Part 1

1.1 Finite Difference Operator

For the gradient magnitude computation, I first convolved the image with [[1, -1]], then I convolved the image with [[1], [-1]]. When I did so, I got the second and third image shown below. After this, for each point in the convolved images, I summed their squares and took the square root, then binarized them, using a threshold of 0.15, to get the fourth image.

1.2 Derivative of Gaussian Filter

For this part, I blurred the image using a gaussian filter with kernel size 9 and sigma 1. Then, I performed the same calculation I did in 1.1 to get the fourth image below, except with a binarization threshold of 0.09. The image was significantly less noisy and captured the edges more cleanly. However, some details, such as the taller tower in the background, no longer showed up in the blurred image. When performing the convolution between the gaussian filter and [[1, -1]] and [[1], [-1]], I got the second and third images, respectively (though I increased the kernel size and sigma for the sake of visualization). This changed the number of convolutions with the image to two rather than three, and it yielded exactly the same result.

1.3 Image Straightening

For the following images, the first picture is the original image, the second picture is the rotated image, the third picture is the histogram of the original image, and the fourth picture is the histogram of the rotated image. Some values in the histogram were removed, if convolution with both [[1, -1]] and [[1], [-1]] resulted in a value less than 0.05 at the point, as I registered that as no edge. Though the results were good, the last image didn't orient properly, as there are conflicting lines in the image. Looking at the net, it's oriented diagonally, but the springs along the bottom are oriented vertically. Additionally, after cropping, the man in the middle of the image becomes the focus, and it's unclear how to best align this man in isolation.

Part 2

2.1 Image Sharpening

By adding the first laplacian value three times to the gaussian blurred image, I was able to successfully sharpen the images. In the third set of images of the colosseum, I blurred it and tried to implement the sharpening method to see how it would perform. Most notably, performing the operation made the lines of the colosseum darker, but the image didn't feel any more detailed, as this operation cannot create data from nothing.

2.2 Hybrid Images

Below are a set of hybrid images that I computed. My favorite result is the hybrid of trump and biden, which I show the grayscale fourier domains for. The third and fourth images are the original fourier domains of the trump and biden images. The fourth and fifth images are the low frequency of the trump image and the high frequency of the biden image. Lastly, the sixth image is the combined result of summing the fourth and fifth images.

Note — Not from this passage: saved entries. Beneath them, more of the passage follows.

/-- A READY job has no flag (R92, R95, R106). -/
theorem Runtime.noFlags_of_ready {r : Runtime} (h : r.lawful) (ready : r.state = .ready) : r.noFlags := by
  obtain ⟨hpending, hcancel, hswap⟩ := h
  simp [ready, JobState.inUse] at hpending hcancel hswap
  exact ⟨hpending, hcancel, hswap⟩

theorem State.runtimesLawful_disarm {s : State} {j : Fin 64} (h : s.runtimesLawful) (flags : (s.job j).rt.noFlags) :
    (s.disarm j).runtimesLawful := by
  obtain ⟨hpending, hcancel, hswap⟩ := flags
  exact State.runtimesLawful_setRt h (by simp [Runtime.lawful, hpending, hcancel, hswap])

/-- An engine that stops changes no flag: it counts at most. -/
theorem State.stopEngine_counted (s : State) (c : Fin 4) (j : Fin 64) :
    (s.job j).rt.Counted ((s.stopEngine c).job j).rt := by
  have counted : (s.job j).rt.Counted ((match s.pass? c with | none => s | some x => s.storeAtStop x).job j).rt := by
    split
    · exact .refl _
    · rename_i x _
      unfold State.storeAtStop
      split
      · exact .refl _
      · rw [State.countByte_eq, State.job_setRt]
        split
        · subst j; rfl
        · exact .refl _
  exact counted

/-! ### The jobs of a channel (R83, R123) -/

theorem State.onChannel_iff {s : State} {c : Fin 4} {j : Fin 64} :
    s.onChannel c j = true ↔ ∃ d, (s.job j).defn = some d ∧ channelOf d.target = c := by
  unfold State.onChannel
  cases (s.job j).defn <;> simp

theorem State.onChannel_unique {s : State} {b c : Fin 4} {j : Fin 64} (hb : s.onChannel b j = true)
    (hc : s.onChannel c j = true) : b = c := by
  obtain ⟨d, hd, rfl⟩ := State.onChannel_iff.mp hb
  obtain ⟨d', hd', rfl⟩ := State.onChannel_iff.mp hc
  rw [Option.some.inj (hd.symm.trans hd')]

theorem State.isReady_iff {s : State} {c : Fin 4} {k : JobClass} {j : Fin 64} :
    s.isReady c k j = true ↔
      ∃ d, (s.job j).defn = some d ∧ (s.job j).rt.state = .ready ∧ channelOf d.target = c ∧ d.cls = k := by
  unfold State.isReady
  cases (s.job j).defn <;> simp [and_assoc]

theorem mem_allJobs (j : Fin 64) : j ∈ allJobs := List.mem_finRange j

/-- R123: the ready queue of a channel holds its READY jobs, of either class. -/
theorem State.mem_readyQueue {s : State} {c : Fin 4} {j : Fin 64} :
    j ∈ s.readyQueue c ↔ s.onChannel c j = true ∧ (s.job j).rt.state = .ready := by
  simp only [State.readyQueue, List.mem_append, List.mem_filter, mem_allJobs, true_and, State.isReady_iff, State.onChannel_iff]
  constructor
  · rintro (⟨d, hd, hr, hc, -⟩ | ⟨d, hd, hr, hc, -⟩) <;> exact ⟨⟨d, hd, hc⟩, hr⟩
  · rintro ⟨⟨d, hd, hc⟩, hr⟩
    cases hk : d.cls with
    | normal => exact .inr ⟨d, hd, hr, hc, hk⟩
    | urgent => exact .inl ⟨d, hd, hr, hc, hk⟩

/-- The jobs that an abort disarms have no flag by then. -/
theorem State.runtimesLawful_abortChannel {s : State} (h : s.runtimesLawful) (c : Fin 4) :
    (s.abortChannel c).runtimesLawful := by
  have disarms : ∀ (l : List (Fin 64)) (t : State), t.runtimesLawful → (∀ j ∈ l, (t.job j).rt.noFlags) →
      (l.foldl State.disarm t).runtimesLawful := by
    intro l
    induction l with
    | nil => exact fun t ht _ => ht
    | cons k l ih =>
      intro t ht flags
      refine ih _ (State.runtimesLawful_disarm ht (flags k (by simp))) fun j hj => ?_
      have hjk := flags j (by simp [hj])
      unfold State.disarm
      rw [State.job_setRt]
      split
      · subst j; exact hjk
      · exact hjk
  have halted : ∀ (t : State) (o : Option (Fin 64)), t.runtimesLawful → (t.abortJob c o).runtimesLawful := fun t o ht => by
    cases o with
    | none => exact ht
    | some j => exact ht.haltJob c j .aborted
  have kept : ∀ (t : State) (o : Option (Fin 64)) (j : Fin 64), (t.job j).rt.noFlags →
      ((t.abortJob c o).job j).rt.noFlags := by
    intro t o j hj
    cases o with
    | none => exact hj
    | some k =>
      unfold State.abortJob State.haltJob
      rw [State.job_hand, State.job_setRt]
      split
      · subst j; exact ⟨rfl, rfl, hj.2.2⟩
      · exact hj
  unfold State.abortChannel
  refine State.runtimesLawful_of_jobs (disarms _ _ (halted _ _ (halted _ _ (h.stopEngine c))) fun j hj => ?_) rfl
  obtain ⟨-, ready⟩ := State.mem_readyQueue.mp hj
  refine kept _ _ _ (kept _ _ _ ?_)
  rw [s.stopEngine_counted c j]
  exact Runtime.noFlags_of_ready (h j) ready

For the bells and whistles, I added color to enhance the effect. The third image is the result of making both images grayscale, the fourth image is the result of making of low frequency image grayscale, and the fifth image is the result of making the high frequency image grayscale. It seems the best results come from making the high frequency image grayscale.

This image failed to blend well, seemingly because their features were too distinct and different to merge. The notable aspects of both images are the intricacies of their high frequency components, so naturally, removing the high frequency components of one while leaving those of the other wouldn't create a good blend.

2.3 Gaussian and Laplacian Stacks

The first row is the gaussian stack for Mona Lisa, while the second row is the laplacian stack.

2.4 Multiresolution Blending

For the bells and whistles, I added color to enhance this effect, and I showed the breakdown for the biden + trump image, because it was my favorite result for this blending as well.